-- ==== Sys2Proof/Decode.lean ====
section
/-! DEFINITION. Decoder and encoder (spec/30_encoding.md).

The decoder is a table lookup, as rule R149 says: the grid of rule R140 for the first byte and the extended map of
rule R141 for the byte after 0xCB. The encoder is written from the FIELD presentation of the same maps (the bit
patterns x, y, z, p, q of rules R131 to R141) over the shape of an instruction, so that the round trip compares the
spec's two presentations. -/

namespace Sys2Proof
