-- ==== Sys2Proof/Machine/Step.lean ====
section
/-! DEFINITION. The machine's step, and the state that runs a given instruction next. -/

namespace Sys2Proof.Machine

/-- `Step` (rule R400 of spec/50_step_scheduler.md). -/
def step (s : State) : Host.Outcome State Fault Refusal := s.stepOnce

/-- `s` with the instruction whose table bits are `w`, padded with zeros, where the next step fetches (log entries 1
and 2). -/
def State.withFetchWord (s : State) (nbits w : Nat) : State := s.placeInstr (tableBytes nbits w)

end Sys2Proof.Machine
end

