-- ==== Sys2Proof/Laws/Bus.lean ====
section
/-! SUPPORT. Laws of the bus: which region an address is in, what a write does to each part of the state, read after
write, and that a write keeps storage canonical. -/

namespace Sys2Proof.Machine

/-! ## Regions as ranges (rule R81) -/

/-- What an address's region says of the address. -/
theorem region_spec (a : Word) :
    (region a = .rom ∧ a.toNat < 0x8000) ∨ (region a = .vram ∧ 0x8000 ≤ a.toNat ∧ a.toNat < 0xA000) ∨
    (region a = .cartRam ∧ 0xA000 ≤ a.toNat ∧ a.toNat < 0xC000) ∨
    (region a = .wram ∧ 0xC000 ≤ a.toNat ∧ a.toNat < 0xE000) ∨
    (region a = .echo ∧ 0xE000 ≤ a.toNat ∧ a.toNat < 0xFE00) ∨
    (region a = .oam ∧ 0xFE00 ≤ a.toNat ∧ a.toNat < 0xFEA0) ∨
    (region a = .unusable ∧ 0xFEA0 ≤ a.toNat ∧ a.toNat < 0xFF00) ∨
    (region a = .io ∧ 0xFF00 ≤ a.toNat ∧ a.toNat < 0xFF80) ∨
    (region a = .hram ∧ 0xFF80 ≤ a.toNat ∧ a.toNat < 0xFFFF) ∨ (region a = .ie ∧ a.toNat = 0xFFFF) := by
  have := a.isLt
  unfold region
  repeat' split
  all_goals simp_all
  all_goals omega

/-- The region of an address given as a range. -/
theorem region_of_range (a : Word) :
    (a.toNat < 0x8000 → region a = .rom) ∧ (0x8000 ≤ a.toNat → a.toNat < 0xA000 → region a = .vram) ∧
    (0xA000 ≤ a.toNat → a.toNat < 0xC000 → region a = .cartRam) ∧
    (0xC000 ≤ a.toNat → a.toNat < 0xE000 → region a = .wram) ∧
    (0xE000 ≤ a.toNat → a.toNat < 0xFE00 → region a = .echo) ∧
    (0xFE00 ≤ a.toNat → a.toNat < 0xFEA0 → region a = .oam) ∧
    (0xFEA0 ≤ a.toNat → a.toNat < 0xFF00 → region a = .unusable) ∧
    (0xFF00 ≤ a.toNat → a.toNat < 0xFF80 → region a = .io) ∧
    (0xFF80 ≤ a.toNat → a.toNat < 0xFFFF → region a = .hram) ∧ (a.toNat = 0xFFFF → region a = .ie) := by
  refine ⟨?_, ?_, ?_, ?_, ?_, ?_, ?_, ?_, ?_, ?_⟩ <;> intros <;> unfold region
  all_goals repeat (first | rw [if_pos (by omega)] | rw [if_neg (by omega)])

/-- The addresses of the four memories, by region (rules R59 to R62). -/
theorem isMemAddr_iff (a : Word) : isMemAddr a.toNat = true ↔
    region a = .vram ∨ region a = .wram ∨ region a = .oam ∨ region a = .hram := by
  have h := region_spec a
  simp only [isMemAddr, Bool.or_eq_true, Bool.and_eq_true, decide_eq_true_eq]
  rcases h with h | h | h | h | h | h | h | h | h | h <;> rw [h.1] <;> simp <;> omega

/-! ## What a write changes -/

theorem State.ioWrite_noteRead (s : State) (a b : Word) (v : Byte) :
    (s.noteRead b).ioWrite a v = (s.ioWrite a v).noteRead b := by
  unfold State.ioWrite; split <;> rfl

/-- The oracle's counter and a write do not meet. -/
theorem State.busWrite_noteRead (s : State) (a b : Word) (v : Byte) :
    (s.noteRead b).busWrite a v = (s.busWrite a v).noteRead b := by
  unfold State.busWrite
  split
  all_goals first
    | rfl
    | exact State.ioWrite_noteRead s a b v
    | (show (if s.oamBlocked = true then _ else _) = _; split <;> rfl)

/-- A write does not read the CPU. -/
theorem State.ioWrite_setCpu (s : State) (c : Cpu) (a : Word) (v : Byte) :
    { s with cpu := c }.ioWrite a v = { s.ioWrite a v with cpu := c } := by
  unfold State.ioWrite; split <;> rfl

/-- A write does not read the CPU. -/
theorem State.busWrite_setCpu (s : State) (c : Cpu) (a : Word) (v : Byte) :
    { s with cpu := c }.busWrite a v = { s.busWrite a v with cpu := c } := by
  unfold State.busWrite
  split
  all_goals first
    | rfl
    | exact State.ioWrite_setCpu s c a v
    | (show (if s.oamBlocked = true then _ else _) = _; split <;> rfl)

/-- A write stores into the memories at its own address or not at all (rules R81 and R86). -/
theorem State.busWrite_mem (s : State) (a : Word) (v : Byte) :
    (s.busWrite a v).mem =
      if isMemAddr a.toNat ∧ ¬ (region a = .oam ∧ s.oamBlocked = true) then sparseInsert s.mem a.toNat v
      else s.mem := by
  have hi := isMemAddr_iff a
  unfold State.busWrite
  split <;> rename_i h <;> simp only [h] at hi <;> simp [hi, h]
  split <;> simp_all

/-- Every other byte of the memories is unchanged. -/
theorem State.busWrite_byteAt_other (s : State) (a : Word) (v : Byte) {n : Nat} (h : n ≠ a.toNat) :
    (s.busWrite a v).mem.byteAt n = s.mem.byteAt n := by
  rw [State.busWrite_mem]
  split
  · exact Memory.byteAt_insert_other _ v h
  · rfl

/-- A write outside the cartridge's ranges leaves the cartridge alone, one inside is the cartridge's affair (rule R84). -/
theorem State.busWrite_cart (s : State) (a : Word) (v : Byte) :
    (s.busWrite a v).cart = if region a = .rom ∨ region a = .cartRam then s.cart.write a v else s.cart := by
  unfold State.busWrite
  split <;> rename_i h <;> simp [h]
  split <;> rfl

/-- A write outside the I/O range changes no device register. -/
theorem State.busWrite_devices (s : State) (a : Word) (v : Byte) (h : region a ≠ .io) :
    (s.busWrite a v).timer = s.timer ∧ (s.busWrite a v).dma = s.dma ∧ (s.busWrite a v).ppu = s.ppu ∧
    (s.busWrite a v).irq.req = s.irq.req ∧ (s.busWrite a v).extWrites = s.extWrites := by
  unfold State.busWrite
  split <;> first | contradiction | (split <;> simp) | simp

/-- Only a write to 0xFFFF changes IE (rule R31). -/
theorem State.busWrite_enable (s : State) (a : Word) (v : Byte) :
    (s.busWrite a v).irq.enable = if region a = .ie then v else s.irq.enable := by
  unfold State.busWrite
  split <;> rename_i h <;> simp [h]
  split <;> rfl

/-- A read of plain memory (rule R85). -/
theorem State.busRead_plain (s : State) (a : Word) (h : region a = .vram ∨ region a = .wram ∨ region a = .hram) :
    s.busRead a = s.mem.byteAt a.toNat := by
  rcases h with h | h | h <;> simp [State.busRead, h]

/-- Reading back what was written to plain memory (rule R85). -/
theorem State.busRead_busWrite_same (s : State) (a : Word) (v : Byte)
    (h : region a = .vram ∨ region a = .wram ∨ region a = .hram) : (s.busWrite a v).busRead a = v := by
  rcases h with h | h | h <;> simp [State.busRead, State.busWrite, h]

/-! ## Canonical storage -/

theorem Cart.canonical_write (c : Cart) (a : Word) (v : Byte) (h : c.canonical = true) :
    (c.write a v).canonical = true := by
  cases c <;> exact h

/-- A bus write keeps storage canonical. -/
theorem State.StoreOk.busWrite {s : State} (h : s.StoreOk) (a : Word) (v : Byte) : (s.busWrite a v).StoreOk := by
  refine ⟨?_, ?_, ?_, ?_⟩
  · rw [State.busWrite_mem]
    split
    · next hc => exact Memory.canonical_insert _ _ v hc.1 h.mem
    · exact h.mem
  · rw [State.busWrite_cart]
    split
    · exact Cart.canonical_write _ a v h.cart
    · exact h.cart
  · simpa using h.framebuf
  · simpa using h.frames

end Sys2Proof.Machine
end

□ □ □ □ □ □ □

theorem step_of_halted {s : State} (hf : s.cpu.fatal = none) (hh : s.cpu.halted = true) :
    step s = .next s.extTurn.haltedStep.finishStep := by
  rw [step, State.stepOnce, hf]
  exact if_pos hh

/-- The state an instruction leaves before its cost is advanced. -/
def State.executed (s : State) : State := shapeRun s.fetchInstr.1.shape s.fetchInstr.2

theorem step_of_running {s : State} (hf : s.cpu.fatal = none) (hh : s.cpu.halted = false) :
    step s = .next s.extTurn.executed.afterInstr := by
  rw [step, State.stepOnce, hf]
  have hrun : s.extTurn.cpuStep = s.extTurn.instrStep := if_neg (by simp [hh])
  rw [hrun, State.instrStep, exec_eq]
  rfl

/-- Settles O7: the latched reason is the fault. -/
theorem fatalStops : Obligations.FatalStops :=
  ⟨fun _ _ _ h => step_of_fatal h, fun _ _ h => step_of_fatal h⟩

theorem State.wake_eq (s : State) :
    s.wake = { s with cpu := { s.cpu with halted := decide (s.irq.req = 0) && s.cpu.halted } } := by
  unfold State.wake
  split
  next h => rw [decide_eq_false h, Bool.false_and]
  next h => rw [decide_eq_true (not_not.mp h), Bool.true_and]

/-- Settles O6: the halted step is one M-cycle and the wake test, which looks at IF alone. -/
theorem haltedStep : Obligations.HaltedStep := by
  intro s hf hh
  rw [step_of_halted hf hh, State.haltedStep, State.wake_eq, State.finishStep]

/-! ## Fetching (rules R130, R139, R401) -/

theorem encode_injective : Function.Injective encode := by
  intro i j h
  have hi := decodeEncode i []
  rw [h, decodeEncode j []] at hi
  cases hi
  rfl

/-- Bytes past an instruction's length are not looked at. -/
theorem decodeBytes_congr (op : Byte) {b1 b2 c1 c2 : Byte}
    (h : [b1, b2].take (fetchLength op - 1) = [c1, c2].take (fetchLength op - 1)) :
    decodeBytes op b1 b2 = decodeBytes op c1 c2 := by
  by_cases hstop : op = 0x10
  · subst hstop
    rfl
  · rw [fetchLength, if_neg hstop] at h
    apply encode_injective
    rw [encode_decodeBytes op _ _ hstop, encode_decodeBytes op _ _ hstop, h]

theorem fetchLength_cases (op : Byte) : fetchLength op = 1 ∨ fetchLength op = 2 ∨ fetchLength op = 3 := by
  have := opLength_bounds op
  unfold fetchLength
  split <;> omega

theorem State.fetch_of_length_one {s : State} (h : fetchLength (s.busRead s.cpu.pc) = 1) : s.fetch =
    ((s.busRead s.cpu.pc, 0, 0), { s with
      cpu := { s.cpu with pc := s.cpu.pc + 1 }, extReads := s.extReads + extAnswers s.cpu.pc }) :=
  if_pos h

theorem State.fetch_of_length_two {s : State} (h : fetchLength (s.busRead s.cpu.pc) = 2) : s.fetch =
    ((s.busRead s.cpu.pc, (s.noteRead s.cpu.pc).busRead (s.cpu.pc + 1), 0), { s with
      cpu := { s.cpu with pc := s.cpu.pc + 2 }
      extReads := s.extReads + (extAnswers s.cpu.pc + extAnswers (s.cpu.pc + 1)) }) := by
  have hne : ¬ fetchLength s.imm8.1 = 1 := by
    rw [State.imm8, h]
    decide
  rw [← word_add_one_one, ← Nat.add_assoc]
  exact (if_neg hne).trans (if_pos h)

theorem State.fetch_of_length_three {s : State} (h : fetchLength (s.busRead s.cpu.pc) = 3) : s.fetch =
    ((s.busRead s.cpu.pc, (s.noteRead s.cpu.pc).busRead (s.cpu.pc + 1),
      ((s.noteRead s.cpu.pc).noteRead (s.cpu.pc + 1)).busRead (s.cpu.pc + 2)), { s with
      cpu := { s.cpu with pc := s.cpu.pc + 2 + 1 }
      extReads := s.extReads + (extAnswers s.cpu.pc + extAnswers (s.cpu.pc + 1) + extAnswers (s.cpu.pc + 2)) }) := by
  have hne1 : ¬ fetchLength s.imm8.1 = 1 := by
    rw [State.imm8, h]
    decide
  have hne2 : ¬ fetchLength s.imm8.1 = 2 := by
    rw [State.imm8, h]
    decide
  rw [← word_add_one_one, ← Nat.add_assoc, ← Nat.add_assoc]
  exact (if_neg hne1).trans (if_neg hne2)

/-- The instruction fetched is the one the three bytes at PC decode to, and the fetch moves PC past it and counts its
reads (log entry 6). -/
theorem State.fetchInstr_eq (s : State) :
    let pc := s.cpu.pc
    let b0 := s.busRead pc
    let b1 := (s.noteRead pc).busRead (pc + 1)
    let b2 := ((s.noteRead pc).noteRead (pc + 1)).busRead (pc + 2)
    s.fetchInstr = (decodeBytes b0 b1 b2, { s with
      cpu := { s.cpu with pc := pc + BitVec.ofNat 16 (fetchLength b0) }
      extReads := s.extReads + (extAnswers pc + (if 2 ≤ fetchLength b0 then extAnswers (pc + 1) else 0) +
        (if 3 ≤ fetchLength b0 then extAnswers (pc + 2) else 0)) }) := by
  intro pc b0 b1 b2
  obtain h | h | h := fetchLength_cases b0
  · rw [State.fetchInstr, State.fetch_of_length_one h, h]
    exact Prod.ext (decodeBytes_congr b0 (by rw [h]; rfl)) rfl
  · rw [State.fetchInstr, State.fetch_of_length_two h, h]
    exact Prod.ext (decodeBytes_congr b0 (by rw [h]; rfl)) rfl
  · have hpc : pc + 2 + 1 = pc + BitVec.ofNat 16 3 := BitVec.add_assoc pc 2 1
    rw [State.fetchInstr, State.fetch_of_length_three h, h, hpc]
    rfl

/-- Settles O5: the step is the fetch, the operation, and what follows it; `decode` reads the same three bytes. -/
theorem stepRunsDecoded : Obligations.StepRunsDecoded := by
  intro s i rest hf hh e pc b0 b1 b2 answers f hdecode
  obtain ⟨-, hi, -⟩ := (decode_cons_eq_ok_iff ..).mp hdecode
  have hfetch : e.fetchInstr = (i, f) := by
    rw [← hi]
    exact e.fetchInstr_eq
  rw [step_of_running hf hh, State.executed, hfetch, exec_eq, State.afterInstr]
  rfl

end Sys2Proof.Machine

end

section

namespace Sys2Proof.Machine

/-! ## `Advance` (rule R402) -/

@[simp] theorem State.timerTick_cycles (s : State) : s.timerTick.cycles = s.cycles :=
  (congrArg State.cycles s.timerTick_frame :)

□ □ □ □ □ □ □

**ACTIVITY:** Above are the records; from them, give again exactly the lines from the one containing "exact (if_neg hne1).trans (if_neg hne2)" through the one containing "extReads := s.extReads + (extAnswers pc", both included.

**EXERCISE OUTPUT:**
  exact (if_neg hne1).trans (if_neg hne2)

/-- The instruction fetched is the one the three bytes at PC decode to, and the fetch moves PC past it and counts its
reads (log entry 6). -/
theorem State.fetchInstr_eq (s : State) :
    let pc := s.cpu.pc
    let b0 := s.busRead pc
    let b1 := (s.noteRead pc).busRead (pc + 1)
    let b2 := ((s.noteRead pc).noteRead (pc + 1)).busRead (pc + 2)
    s.fetchInstr = (decodeBytes b0 b1 b2, { s with
      cpu := { s.cpu with pc := pc + BitVec.ofNat 16 (fetchLength b0) }
      extReads := s.extReads + (extAnswers pc + (if 2 ≤ fetchLength b0 then extAnswers (pc + 1) else 0) +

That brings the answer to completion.